In addition to these evidence-based recommendations, the guideline development group also identifies points of best clinical practice in the original guideline document.
Levels of evidence (Ia-IV) and grading of recommendations (A-C) are defined at the end of the "Major Recommendations" field.
Antenatal Screening
C - Routine screening (either bacteriological or risk based) for antenatal group B streptococcal (GBS) carriage is not recommended.
Prophylaxis
Should Women Be Treated Antenatally, if GBS is Detected Incidentally?
B - Antenatal treatment with penicillin is not recommended.

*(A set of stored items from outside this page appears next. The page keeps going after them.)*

-- ==== Sys2Proof/WellFormed.lean ====
section
/-! DEFINITION. Which terms of `Instr` a command word stands for: the immediate of CTSSWAP is 1 to 15
(30_encoding.md R93, R98); a command with no immediate has nothing to check. -/

namespace Sys2Proof

/-- The check on the immediate of CTSSWAP: `rem = 0` is reserved (30_encoding.md R92, R98). -/
def remInRange (rem : BitVec 4) : Bool := rem != 0#4

/-- Well-formed commands: the terms that some legal command word encodes (30_encoding.md R97). -/
def Instr.wf : Instr → Bool
  | .nop => true
  | .double => true
  | .halve => true
  | .twgen => true
  | .xexe => true
  | .xexd => true
  | .ctsswap rem => remInRange rem
  | .secte => true
  | .sectd => true

end Sys2Proof
end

Should Women Receive Intrapartum Antibiotic Prophylaxis, if GBS Detected Incidentally?
C - Intrapartum antibiotic prophylaxis should be considered if GBS is detected incidentally.
Should Women Receive Intrapartum Antibiotic Prophylaxis if GBS Was Detected in a Previous Pregnancy?

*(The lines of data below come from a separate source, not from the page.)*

/-- Everything one step of the sequencer can do while the latches agree with the command: it succeeds. -/
theorem seqStep_stepped (s : State) (hl : LatchesOk s) (hb : s.busy = true) :
    ∃ t, seqStep s = .ok t ∧ Stepped s t := by
  cases hp : s.phase with
  | idle => rw [busy_iff, hp] at hb; exact absurd rfl hb
  | pNop =>
    exact ⟨complete s, by simp [seqStep, hp, stepNop], stepped_complete (Kept.refl s) (by simp [stepsLeft, hp])⟩
  | pDouble =>
    exact ⟨_, by simp [seqStep, hp, stepDouble],
      stepped_complete (kept_doubleTweak s) (by simp [stepsLeft, hp])⟩
  | pHalve =>
    exact ⟨_, by simp [seqStep, hp, stepHalve], stepped_complete (kept_halveTweak s) (by simp [stepsLeft, hp])⟩
  | pTwgen =>
    refine ⟨_, by simp [seqStep, hp, stepTwgen, cipherCall_eq, bind, Except.bind, pure, Except.pure]; rfl, ?_⟩
    exact stepped_complete ⟨id, id, hostSideSame_refl s, rfl, rfl, rfl, rfl, fun _ => rfl⟩ (by simp [stepsLeft, hp])
  | pXex =>
    have hr : offAddr s + 16 ≤ s.bufBytes := by simp [LatchesOk, hp] at hl; exact hl.2.2.2
    refine ⟨complete (xexPost s.dirl (offAddr s) s), ?_, stepped_complete (kept_xexPost hr) (by simp [stepsLeft, hp])⟩
    simp only [seqStep, hp, stepXex, xexAt_eq, if_pos hr]; rfl
  | pSwap =>
    have hr : offAddr s + 16 + s.rem.toNat ≤ s.bufBytes := by simp [LatchesOk, hp] at hl; exact hl.2.2
    refine ⟨complete (swapPost (offAddr s) s.rem.toNat s), ?_, stepped_complete (kept_swapPost hr) (by simp [stepsLeft, hp])⟩
    simp only [seqStep, hp, stepSwap, swapAt_eq, if_pos hr]; rfl
  | sBodyX =>
    obtain ⟨hs, hph⟩ := (latchesOk_sector (by rw [hp]; rfl)).1 hl
    have hj : s.j.toNat + 2 ≤ s.n.toNat := by simpa [PhaseOk, hp] using hph
    have hn := hs.n
    have hreg := hs.region
    have hr : bodyAddr s + 16 ≤ s.bufBytes := by unfold bodyAddr; omega
    refine ⟨goto .sBodyD (xexPost s.dirl (bodyAddr s) s), ?_, ?_⟩
    · simp only [seqStep, sectorStep, hp, stepBodyX, xexAt_eq, if_pos hr]; rfl
    · refine stepped_tail _ (kept_xexPost hr) rfl (hs.of_same rfl rfl rfl rfl rfl rfl rfl rfl) rfl ?_ ?_
      · simpa [PhaseOk] using hj
      · simp only [stepsLeft, goto_phase, hp, goto_n, goto_j, xexPost_n, xexPost_j]
        have : tailSteps (goto Phase.sBodyD (xexPost s.dirl (bodyAddr s) s)) = tailSteps s := rfl
        omega
  | sBodyD =>
    obtain ⟨hs, hph⟩ := (latchesOk_sector (by rw [hp]; rfl)).1 hl
    have hj : s.j.toNat + 2 ≤ s.n.toNat := by simpa [PhaseOk, hp] using hph
    have hn := s.n.isLt
    obtain ⟨s1, hs1⟩ : ∃ y : State, y = { doubleTweak s with j := s.j + 1#28 } := ⟨_, rfl⟩
    have hj1 : s1.j.toNat = s.j.toNat + 1 := by rw [hs1]; simp [BitVec.toNat_add]; omega
    have hn1 : s1.n = s.n := by rw [hs1]; rfl
    have hk : Kept s s1 := by rw [hs1]; exact ⟨id, id, hostSideSame_refl s, rfl, rfl, rfl, rfl, id⟩
    have hd : s1.done = s.done := by rw [hs1]; rfl
    have hs' : SectorLatches s1 := by rw [hs1]; exact hs.of_same rfl rfl rfl rfl rfl rfl rfl rfl
    have ht : tailSteps s1 = tailSteps s := by rw [hs1]; rfl
    have he : tailEntry s1 = tailEntry s := by rw [hs1]; rfl
    have hr1 : s1.rem = s.rem := by rw [hs1]; rfl
    have hd1 : s1.dirl = s.dirl := by rw [hs1]; rfl
    refine ⟨goto (if s1.j.toNat + 2 ≤ s1.n.toNat then .sBodyX else tailEntry s1) s1, ?_, ?_⟩
    · rw [hs1]; simp only [seqStep, sectorStep, hp, stepBodyD]
    · by_cases hc : s1.j.toNat + 2 ≤ s1.n.toNat
      · rw [if_pos hc]
        refine stepped_tail _ hk hd hs' rfl (by simpa [PhaseOk] using hc) ?_
        have : tailSteps (goto Phase.sBodyX s1) = tailSteps s := ht
        simp only [stepsLeft, goto_phase, hp, goto_n, goto_j, this, hn1, hj1]
        rw [hn1] at hc
        omega
      · rw [if_neg hc, he]
        rw [hn1] at hc
        have hjn : s1.j.toNat + 1 = s1.n.toNat := by rw [hn1]; omega
        by_cases h0 : s.rem = 0#4
        · have e1 : tailEntry s = .sLast := by simp [tailEntry, h0]
          rw [e1]
          refine stepped_tail _ hk hd hs' rfl (by simp [PhaseOk, hjn, hr1, h0]) ?_
          simp [stepsLeft, hp, tailSteps, h0]; omega
        · cases hdir : s.dirl with
          | enc =>
            have e1 : tailEntry s = .sE1 := by simp [tailEntry, h0, hdir]
            rw [e1]
            refine stepped_tail _ hk hd hs' rfl (by simp [PhaseOk, hjn, hr1, h0, hd1, hdir]) ?_
            simp [stepsLeft, hp, tailSteps, h0, hdir]; omega
          | dec =>
            have e1 : tailEntry s = .sD1 := by simp [tailEntry, h0, hdir]
            rw [e1]
            refine stepped_tail _ hk hd hs' rfl (by simp [PhaseOk, hjn, hr1, h0, hd1, hdir]) ?_
            simp [stepsLeft, hp, tailSteps, h0, hdir]; omega
  | sLast =>
    obtain ⟨hs, hph⟩ := (latchesOk_sector (by rw [hp]; rfl)).1 hl
    have hreg := hs.region
    have hn := hs.n
    have hln := hs.len
    have hr : lastAddr s + 16 ≤ s.bufBytes := by unfold lastAddr; omega
    refine ⟨finish (xexPost s.dirl (lastAddr s) s), ?_, stepped_finish (kept_xexPost hr) (by simp [stepsLeft, hp])⟩
    simp only [seqStep, sectorStep, hp, stepLast, xexAt_eq, if_pos hr]; rfl
  | sE1 =>
    obtain ⟨hs, hph⟩ := (latchesOk_sector (by rw [hp]; rfl)).1 hl
    have hreg := hs.region
    have hn := hs.n
    have hln := hs.len
    have hr : lastAddr s + 16 ≤ s.bufBytes := by unfold lastAddr; omega
    refine ⟨goto .sE2 (xexPost .enc (lastAddr s) s), ?_, ?_⟩
    · simp only [seqStep, sectorStep, hp, stepE1, xexAt_eq, if_pos hr]; rfl
    · refine stepped_tail _ (kept_xexPost hr) rfl (hs.of_same rfl rfl rfl rfl rfl rfl rfl rfl) rfl ?_ (by simp [stepsLeft, hp])
      simpa [PhaseOk, hp] using hph
  | sE2 =>
    obtain ⟨hs, hph⟩ := (latchesOk_sector (by rw [hp]; rfl)).1 hl
    refine ⟨goto .sE3 (doubleTweak s), by simp [seqStep, sectorStep, hp, stepE2], ?_⟩
    refine stepped_tail _ (kept_doubleTweak s) rfl (hs.of_same rfl rfl rfl rfl rfl rfl rfl rfl) rfl ?_ (by simp [stepsLeft, hp])
    simpa [PhaseOk, hp] using hph
  | sE3 =>
    obtain ⟨hs, hph⟩ := (latchesOk_sector (by rw [hp]; rfl)).1 hl
    have hreg := hs.region
    have hn := hs.n
    have hln := hs.len
    have hrm := hs.rem
    have hr : lastAddr s + 16 + s.rem.toNat ≤ s.bufBytes := by unfold lastAddr; omega
    refine ⟨goto .sE4 (swapPost (lastAddr s) s.rem.toNat s), ?_, ?_⟩
    · simp only [seqStep, sectorStep, hp, stepE3, swapAt_eq, if_pos hr]; rfl
    · refine stepped_tail _ (kept_swapPost hr) rfl (hs.of_same rfl rfl rfl rfl rfl rfl rfl rfl) rfl ?_ (by simp [stepsLeft, hp])
      simpa [PhaseOk, hp] using hph
  | sE4 =>
    obtain ⟨hs, hph⟩ := (latchesOk_sector (by rw [hp]; rfl)).1 hl
    have hreg := hs.region
    have hn := hs.n
    have hln := hs.len
    have hr : lastAddr s + 16 ≤ s.bufBytes := by unfold lastAddr; omega
    refine ⟨finish (xexPost .enc (lastAddr s) s), ?_, stepped_finish (kept_xexPost hr) (by simp [stepsLeft, hp])⟩
    simp only [seqStep, sectorStep, hp, stepE4, xexAt_eq, if_pos hr]; rfl
  | sD1 =>
    obtain ⟨hs, hph⟩ := (latchesOk_sector (by rw [hp]; rfl)).1 hl
    refine ⟨goto .sD2 (doubleTweak s), by simp [seqStep, sectorStep, hp, stepD1], ?_⟩
    refine stepped_tail _ (kept_doubleTweak s) rfl (hs.of_same rfl rfl rfl rfl rfl rfl rfl rfl) rfl ?_ (by simp [stepsLeft, hp])
    simpa [PhaseOk, hp] using hph
  | sD2 =>
    obtain ⟨hs, hph⟩ := (latchesOk_sector (by rw [hp]; rfl)).1 hl
    have hreg := hs.region
    have hn := hs.n
    have hln := hs.len
    have hr : lastAddr s + 16 ≤ s.bufBytes := by unfold lastAddr; omega
    refine ⟨goto .sD3 (xexPost .dec (lastAddr s) s), ?_, ?_⟩
    · simp only [seqStep, sectorStep, hp, stepD2, xexAt_eq, if_pos hr]; rfl
    · refine stepped_tail _ (kept_xexPost hr) rfl (hs.of_same rfl rfl rfl rfl rfl rfl rfl rfl) rfl ?_ (by simp [stepsLeft, hp])
      simpa [PhaseOk, hp] using hph
  | sD3 =>
    obtain ⟨hs, hph⟩ := (latchesOk_sector (by rw [hp]; rfl)).1 hl
    refine ⟨goto .sD4 (halveTweak s), by simp [seqStep, sectorStep, hp, stepD3], ?_⟩
    refine stepped_tail _ (kept_halveTweak s) rfl (hs.of_same rfl rfl rfl rfl rfl rfl rfl rfl) rfl ?_ (by simp [stepsLeft, hp])
    simpa [PhaseOk, hp] using hph
  | sD4 =>
    obtain ⟨hs, hph⟩ := (latchesOk_sector (by rw [hp]; rfl)).1 hl
    have hreg := hs.region
    have hn := hs.n
    have hln := hs.len
    have hrm := hs.rem
    have hr : lastAddr s + 16 + s.rem.toNat ≤ s.bufBytes := by unfold lastAddr; omega
    refine ⟨goto .sD5 (swapPost (lastAddr s) s.rem.toNat s), ?_, ?_⟩
    · simp only [seqStep, sectorStep, hp, stepD4, swapAt_eq, if_pos hr]; rfl
    · refine stepped_tail _ (kept_swapPost hr) rfl (hs.of_same rfl rfl rfl rfl rfl rfl rfl rfl) rfl ?_ (by simp [stepsLeft, hp])
      simpa [PhaseOk, hp] using hph
  | sD5 =>
    obtain ⟨hs, hph⟩ := (latchesOk_sector (by rw [hp]; rfl)).1 hl
    have hreg := hs.region
    have hn := hs.n
    have hln := hs.len
    have hr : lastAddr s + 16 ≤ s.bufBytes := by unfold lastAddr; omega
    refine ⟨finish (xexPost .dec (lastAddr s) s), ?_, stepped_finish (kept_xexPost hr) (by simp [stepsLeft, hp])⟩
    simp only [seqStep, sectorStep, hp, stepD5, xexAt_eq, if_pos hr]; rfl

C - There is no good evidence to support the administration of intrapartum antibiotic prophylaxis to women in whom GBS carriage was detected in a previous pregnancy. [Evidence level IV]
Should Women with a Previous Baby with Neonatal GBS Disease Be Offered Intrapartum Antibiotic Prophylaxis?
C - Intrapartum antibiotic prophylaxis should be offered to women with a previous baby with neonatal GBS disease.
Vaginal or rectal swabs are not helpful, as intrapartum antibiotic prophylaxis would be recommended even if these swabs were negative for GBS. [Evidence level IV]
Intrapartum Antibiotic Prophylaxis for Other Groups
C - Clinicians should use Table 1 in the original guideline document to inform discussions with women regarding the use of intrapartum antibiotic prophylaxis in the presence of known risk factors including incidental carriage. The argument for prophylaxis becomes stronger in the presence of two or more risk factors. [Evidence level IV]
A - If chorioamnionitis is suspected, broad-spectrum antibiotic therapy including an agent active against GBS should replace GBS-specific antibiotic prophylaxis. [Evidence level Ib]
B - Intrapartum antibiotic prophylaxis (IAP) should be offered to women with GBS bacteriuria in the current pregnancy after discussion.
GBS bacteriuria is associated with a higher risk of neonatal disease. Again, it is not possible to quantify this increased risk. These women should be offered antibiotic prophylaxis after appropriate discussion. Women with GBS urinary tract infection during pregnancy should receive appropriate treatment at the time of diagnosis as well as antibiotic prophylaxis. [Evidence level III]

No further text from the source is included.